-- ==== Sys2Proof/Machine/Operands.lean ====
section
/-! DEFINITION. Operation words: fetching, decode faults (Table 9.17), operand fields, loops and predicates (chapter 9). -/

namespace Sys2Proof.Machine

/-- Operations of Table 9.2. -/
inductive OpKind where
  | nop | endTask | loop | pset | matrix | vector | sfu | micro | uload | rowstat | arm
  | wait | arrive | target | test | move | compute | alloc | free | release | settle
  deriving DecidableEq, Repr

/-- The operation a first word names; none for a reserved CLASS or OP or a continuation word (R236, R237). -/
def opOf (w : Nat) : Option OpKind :=
  match bits w 127 124, bits w 123 120 with
  | 0, 1 => some .nop
  | 0, 2 => some .endTask
  | 0, 3 => some .loop
  | 0, 4 => some .pset
  | 1, 0 => some .matrix
  | 2, 0 => some .vector
  | 3, 0 => some .sfu
  | 3, 1 => some .micro
  | 3, 2 => some .uload
  | 4, 0 => some .rowstat
  | 5, 0 => some .arm
  | 6, 0 => some .wait
  | 6, 1 => some .arrive
  | 6, 2 => some .target
  | 6, 3 => some .test
  | 7, 0 => some .move
  | 7, 1 => some .compute
  | 8, 0 => some .alloc
  | 8, 1 => some .free
  | 8, 2 => some .release
  | 9, 0 => some .settle
  | _, _ => none

/-- Two-word operations of Table 9.2. -/
def OpKind.two : OpKind → Bool
  | .matrix => true
  | .vector => true
  | .sfu => true
  | .micro => true
  | .rowstat => true
  | _ => false

/-- A field is zero. -/
def zeroBits (w hi lo : Nat) : Bool := bits w hi lo == 0

/-- The bits of a first word that chapter 9 says are zero are zero (R239 to R254). -/
def zerosOk (k : OpKind) (w : Nat) : Bool :=
  match k with
  | .nop => zeroBits w 115 0
  | .endTask => zeroBits w 115 0
  | .move => zeroBits w 115 0
  | .compute => zeroBits w 115 0
  | .settle => zeroBits w 115 0
  | .loop => zeroBits w 78 0
  | .pset => zeroBits w 91 0 && (!bit w 108 || zeroBits w 107 92)
  | .matrix => true
  | .vector => zeroBits w 51 32
  | .sfu => zeroBits w 64 64 && zeroBits w 96 95 && (!bit w 97 || zeroBits w 31 0)
  | .micro => zeroBits w 64 64 && (!bit w 97 || zeroBits w 31 0)
  | .uload => zeroBits w 64 0
  | .rowstat => zeroBits w 70 64 && zeroBits w 31 0 && (bits w 115 112 == 3 || zeroBits w 63 32)
  | .arm => zeroBits w 64 64
  | .wait => zeroBits w 109 0
  | .test => zeroBits w 109 65 && zeroBits w 62 0
  | .target => zeroBits w 86 0
  | .arrive => zeroBits w 64 0
  | .alloc => zeroBits w 64 0 && (bit w 95 || zeroBits w 92 65)
  | .free => zeroBits w 107 0
  | .release => zeroBits w 96 0

/-- Number of sources of a VECTOR function (Table 9.9); none for a reserved FN. -/
def fnSources (fn : Nat) : Option Nat :=
  if fn = 3 ∨ fn = 0x0B then some 3
  else if fn = 8 ∨ fn = 9 ∨ fn = 0x0C then some 1
  else if fn ≤ 0x0A ∨ (0x10 ≤ fn ∧ fn ≤ 0x1A) then some 2
  else none

/-- MX formats of Table 9.6. -/
def isMx (c : Nat) : Bool := c == 2 || c == 3 || c == 4 || c == 5 || c == 7

/-- Unused operand fields of a continuation word are zero (R244, R248 to R250). -/
def contZeros (k : OpKind) (w v : Nat) : Bool :=
  let f1 := bits v 115 87; let f2 := bits v 86 58; let f3 := bits v 57 29; let f4 := bits v 28 0
  match k with
  | .vector =>
    let fn := bits w 115 110
    let n := (fnSources fn).getD 3
    let imm := fun (hi lo : Nat) => bits w hi lo == 3
    let conv := fn == 0x0C
    (!imm 87 86 || f1 == 0) &&
    (if n ≥ 2 then (!imm 85 84 || f2 == 0) else (f2 == 0 || (conv && isMx (bits w 103 100)))) &&
    (if n ≥ 3 then (!imm 83 82 || f3 == 0) else (f3 == 0 || (conv && isMx (bits w 91 88))))
  | .sfu => f2 == 0 && (bit w 97 || f3 == 0)
  | .micro => bit w 97 || f3 == 0
  | .rowstat =>
    let fn := bits w 115 112
    (if fn == 2 || fn == 5 then f1 == 0 else true) && (bit w 72 || f3 == 0) && (bit w 71 || f4 == 0)
  | _ => true

/-- A word of a code polder; none beyond the polder or when its codeword is uncorrectable. -/
def State.word (s : State) (core h idx : Nat) : Option Nat × State :=
  let c := s.core core
  let p := c.polder h
  if p.length * granule < 16 * idx + 16 then (none, s)
  else match s.spmRead core (c.abs h (16 * idx)) 16 with
    | (some bs, s) => (some (leNat bs), s)
    | (none, s) => (none, s)

/-- What the sequencer finds at the running task's position. -/
inductive Issue where
  | idle
  | fault (st : Status)
  | op (k : OpKind) (skip : Bool) (w v : Nat)
  deriving DecidableEq, Repr

/-- The predicate of a word holds (R236, R241). -/
def predOk (sl : Slot) (w : Nat) : Bool :=
  !bit w 119 || ((sl.preds.getD (bits w 117 116) false) != bit w 118)

/-- Decode the running task's next operation (R255): the first word in full, in the order of Table 9.17, then the second. -/
def State.decodeAt (s : State) (core : Nat) (sl : Slot) : Issue × State :=
  let c := s.core core
  let h := sl.codeHandle
  let p := c.polder h
  if !p.valid || p.owner != sl.tag || !p.code then (.fault .accessViolation, s) else
  let beyond := decide (p.length * granule < 16 * sl.pc + 16)
  match s.word core h sl.pc with
  | (none, s) => (.fault (if beyond then .accessViolation else .uncorrectable), s)
  | (some w, s) =>
    match opOf w with
    | none => (.fault .descInvalid, s)
    | some k =>
      if !zerosOk k w then (.fault .descInvalid, s)
      else if !bit w 119 && !zeroBits w 118 116 then (.fault .descInvalid, s)
      else if k == .uload && !s.expert then (.fault .accessViolation, s.bump F.glbExpertDenied)
      else if k.two then
        let far := decide (p.length * granule < 16 * (sl.pc + 1) + 16)
        match s.word core h (sl.pc + 1) with
        | (none, s) => (.fault (if far then .accessViolation else .uncorrectable), s)
        | (some v, s) =>
          if bits v 127 124 ≠ bits w 127 124 ∨ bits v 123 120 ≠ 15 then (.fault .descInvalid, s)
          else if !zeroBits v 119 116 || !contZeros k w v then (.fault .descInvalid, s)
          -- a reserved FN is no row of Table 9.17: only an operation that runs fails on it
          else if k == .rowstat && bits w 115 112 > 5 && predOk sl w then (.fault .descInvalid, s)
          else (.op k (!predOk sl w) w v, s)
      else (.op k (!predOk sl w) w 0, s)

/-- The running slot of a core whose task may issue: its core runs, its INVOKE lives, no ALLOC of the task is unfinished (R135, R233, R418). -/
def State.ready (s : State) (core : Nat) : Option (Nat × Slot) :=
  let c := s.core core
  match c.running with
  | none => none
  | some i =>
    let sl := c.slot i
    if c.rst = 0 ∧ sl.state = 2 ∧ s.live sl.tag ∧ !(c.allocs.any (fun a => a.reply.isNone && (c.polder a.handle).owner == sl.tag)) then some (i, sl) else none

/-! ### Position, loops -/

/-- Close loops whose body ends at the position: next pass, or the word after the body (R239), with fuel. -/
def endLoops (sl : Slot) : Nat → Slot
  | 0 => sl
  | k + 1 =>
    match sl.loops with
    | [] => sl
    | l :: ls =>
      if sl.pc ≠ l.stop then sl
      else
        let v := sl.lcs.getD l.lc 0
        if v + 1 < l.count then { sl with pc := l.start, lcs := sl.lcs.set l.lc (v + 1) }
        else endLoops { sl with loops := ls } k

/-- Move past `n` words. -/
def Slot.advance (sl : Slot) (n : Nat) : Slot := endLoops { sl with pc := sl.pc + n } 9

/-- Put a task's slot back after an operation of `n` words, noting that its core and context made progress (Table 16.6). -/
def State.step1 (s : State) (core i n : Nat) : State :=
  let c := s.core core
  let sl := c.slot i
  let s := s.setCore core { c.setSlot i (sl.advance n) with progressAt := s.time }
  s.progress (tagIndex sl.tag)

/-! ### Operand fields (Table 9.5) -/

/-- An operand: handle, first row in its polder, exactly (R244). -/
def addr (sl : Slot) (f : Nat) : Nat × Nat :=
  let sh := bits f 3 0
  (bits f 28 21, bits f 20 7 + (if sh < 15 then sl.lcs.getD (bits f 6 4) 0 * 2 ^ sh else 0))

/-- Operand field F1 to F4 of a continuation word (R238). -/
def contField (v n : Nat) : Nat :=
  if n = 1 then bits v 115 87 else if n = 2 then bits v 86 58 else if n = 3 then bits v 57 29 else bits v 28 0

/-! ### Waiting on earlier operations (R70, R91, R253) -/

/-- The task of a slot has an operation in the ME or the VU. -/
def CoreSt.busy (c : CoreSt) (slot : Nat) : Bool := c.me.any (·.slot == slot) || c.vu.any (·.slot == slot)

/-- A handle that an earlier operation of the task in the ME or VU names, its accumulators included. -/
def CoreSt.touches (c : CoreSt) (slot h : Nat) : Bool :=
  c.me.any (fun o => o.slot == slot && (o.handles.contains h || o.accs.contains h)) ||
  c.vu.any (fun o => o.slot == slot && o.uses.contains h)

/-- A CONVERT that draws from the rounding generator: RND stochastic and a target other than FP32 and INT32 (R45, R48, R178; log entry 34). -/
def VuOp.draws (o : VuOp) : Bool := o.kind == .vector && bits o.word 115 110 == 0x0C && bits o.word 105 104 == 1 && !([11, 12] : List Nat).contains (bits o.word 91 88)

/-- A handle that an earlier MATRIX of the task writes (R70). -/
def CoreSt.accumulating (c : CoreSt) (slot h : Nat) : Bool := c.me.any (fun o => o.slot == slot && o.accs.contains h)

end Sys2Proof.Machine
end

════

Exercise aim. The answer is the run of lines above from the line containing "else if k == .rowstat" through the line containing "else (.op k (!predOk sl w) w 0, s)", copied exactly and alone.

Exercise result.
          else if k == .rowstat && bits w 115 112 > 5 && predOk sl w then (.fault .descInvalid, s)
          else (.op k (!predOk sl w) w v, s)
      else (.op k (!predOk sl w) w 0, s)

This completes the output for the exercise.